▶ _Data shown_:
========
/-! ### Output writes (R520 to R526, R543) -/

/-- What a mode does to outputs (R46, R521): 0 none, 1 safe images, 2 scripts, 3 wash
masks, 4 forced. -/
def outputPolicy (m : BitVec 4) : Nat :=
  if m = mCOMMISSION then 1
  else if m = mRUN ∨ m = mDEGRADED then 2
  else if m = mWASH then 3
  else if m = mSERVICE then 4
  else 0

/-- (a and m) or (b and not m), byte by byte. -/
def maskMix (a b m : List Byte) : List Byte :=
  (a.zip (b.zip m)).map (fun p => (p.1 &&& p.2.2) ||| (p.2.1 &&& ~~~ p.2.2))

/-- A cycle number is older than another. -/
def cycOlder (a b : Word) : Bool := a ≠ b && (b - a).toNat < 2147483648

/-- OUT_COMMIT and the OUT image as Towline reads them at a boundary; `bad` when a read
meets poison (R543). -/
def readOut (s : State) (i len : Nat) : State × Option Word × Option (List Byte) × Bool :=
  let (s, c) := readReq s 14 (recordOf i + 0x10) 4
  match c with
  | .error e => (s, none, none, e = .ecc)
  | .ok b =>
    let (s, v) := readReq s 14 (recordOf i + 0xC0) len
    match v with
    | .ok img => (s, some (leWord b), some img, false)
    | .error e => (s, some (leWord b), none, e = .ecc)

/-- The image of the new write of a station at B(m), and whether it came from no script
(R521). -/
def outImage (policy : Nat) (t : Station) (want : Word) (commit : Option Word)
    (img : Option (List Byte)) : Option (List Byte × Bool) :=
  if t.fresh ≠ some want then none
  else if policy = 1 then some (t.safe.take t.outLen, true)
  else if policy = 4 then some ((maskMix t.force t.safe t.fmask).take t.outLen, true)
  else if commit = some want then
    match img with
    | none => none
    | some b =>
      if policy = 2 then some (b, false)
      else if policy = 3 then some (maskMix b t.safe t.mask, false)
      else none
  else none

/-- The payload of an OUT frame (R546). -/
def outPayload (w : OutWrite) (retry : Bool) : List Byte :=
  beBytes 4 w.based.toNat ++ beBytes 2 w.seq.toNat
    ++ [BitVec.ofNat 8 (b2n retry + 2 * b2n w.policy), BitVec.ofNat 8 w.image.length] ++ w.image

/-- Queue a downstream frame of a station for the present cycle (R515). -/
def queueFrame (s : State) (t : Station) (type : Nat) (payload : List Byte) : State :=
  updLane s t.lane (fun x => { x with frames := x.frames ++
    [{ lane := t.lane, type := BitVec.ofNat 8 type, station := BitVec.ofNat 8 t.addr,
       cycle := cycleNo s, seq := 0, session := x.session, payload := payload }] })

/-- A frame of a type waits for a station. -/
def waits (s : State) (t : Station) (type : Nat) : Bool :=
  (laneOf s t.lane).frames.any (fun f => f.type.toNat = type && f.station.toNat = t.addr % 256)

/-- Count commits that became no write (R522). -/
def countCommit (t : Station) (want : Word) (commit : Option Word) : Station :=
  match commit with
  | none => t
  | some c =>
    let t' := { t with commit := some c }
    if c = want then
      (if t.fresh ≠ some want then { t' with suppressed := satAdd t.suppressed 1 } else t')
    else match t.commit with
      | none => t'
      | some p => if cycOlder p c && cycOlder c want then { t' with late := satAdd t.late 1 } else t'

/-- Form, or resend, the output write of station i at B(m) (R521 to R526). -/
def formOutput (s : State) (m : Word) (i : Nat) : State :=
  match stationOf s i with
  | none => s
  | some t =>
    if !t.started ∨ t.outLen = 0 ∨ !(t.code = 2 ∨ t.code = 3) ∨ !laneRuns s t.lane then s
    else
      let want := m - 1
      let policy := outputPolicy s.sys.mode
      let (s, commit, img, bad) := readOut s i t.outLen
      let s := updStation s i (fun t =>
        let t := countCommit t want commit
        if bad then { t with eccOut := satAdd t.eccOut 1 } else t)
      match (if bad ∨ policy = 0 then none else outImage policy t want commit img) with
      | some (b, pol) =>
        let w : OutWrite := { based := want, seq := t.seqNext, image := b, policy := pol }
        let s := updLane s t.lane (fun x => { x with frames := x.frames.filter (fun f =>
          !(f.type = 0x02 && f.station.toNat = t.addr % 256)) })
        let s := updStation s i (fun t => { t with seqNext := t.seqNext + 1, formed := true,
                                                   lastSent := w.seq, write := some w })
        writeOutStatus (queueFrame s t 0x02 (outPayload w false)) i
      | none =>
        match t.write with
        | none => s
        | some w =>
          if policy = 0 ∨ waits s t 0x02 then s
          else queueFrame (updStation s i (fun t => { t with retries := satAdd t.retries 1 })) t 0x02
            (outPayload w true)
========
▶ _Exercise_: Work out the count of lines in the data above containing the string "List". Give it alone.

▶ _Response to the exercise_: 5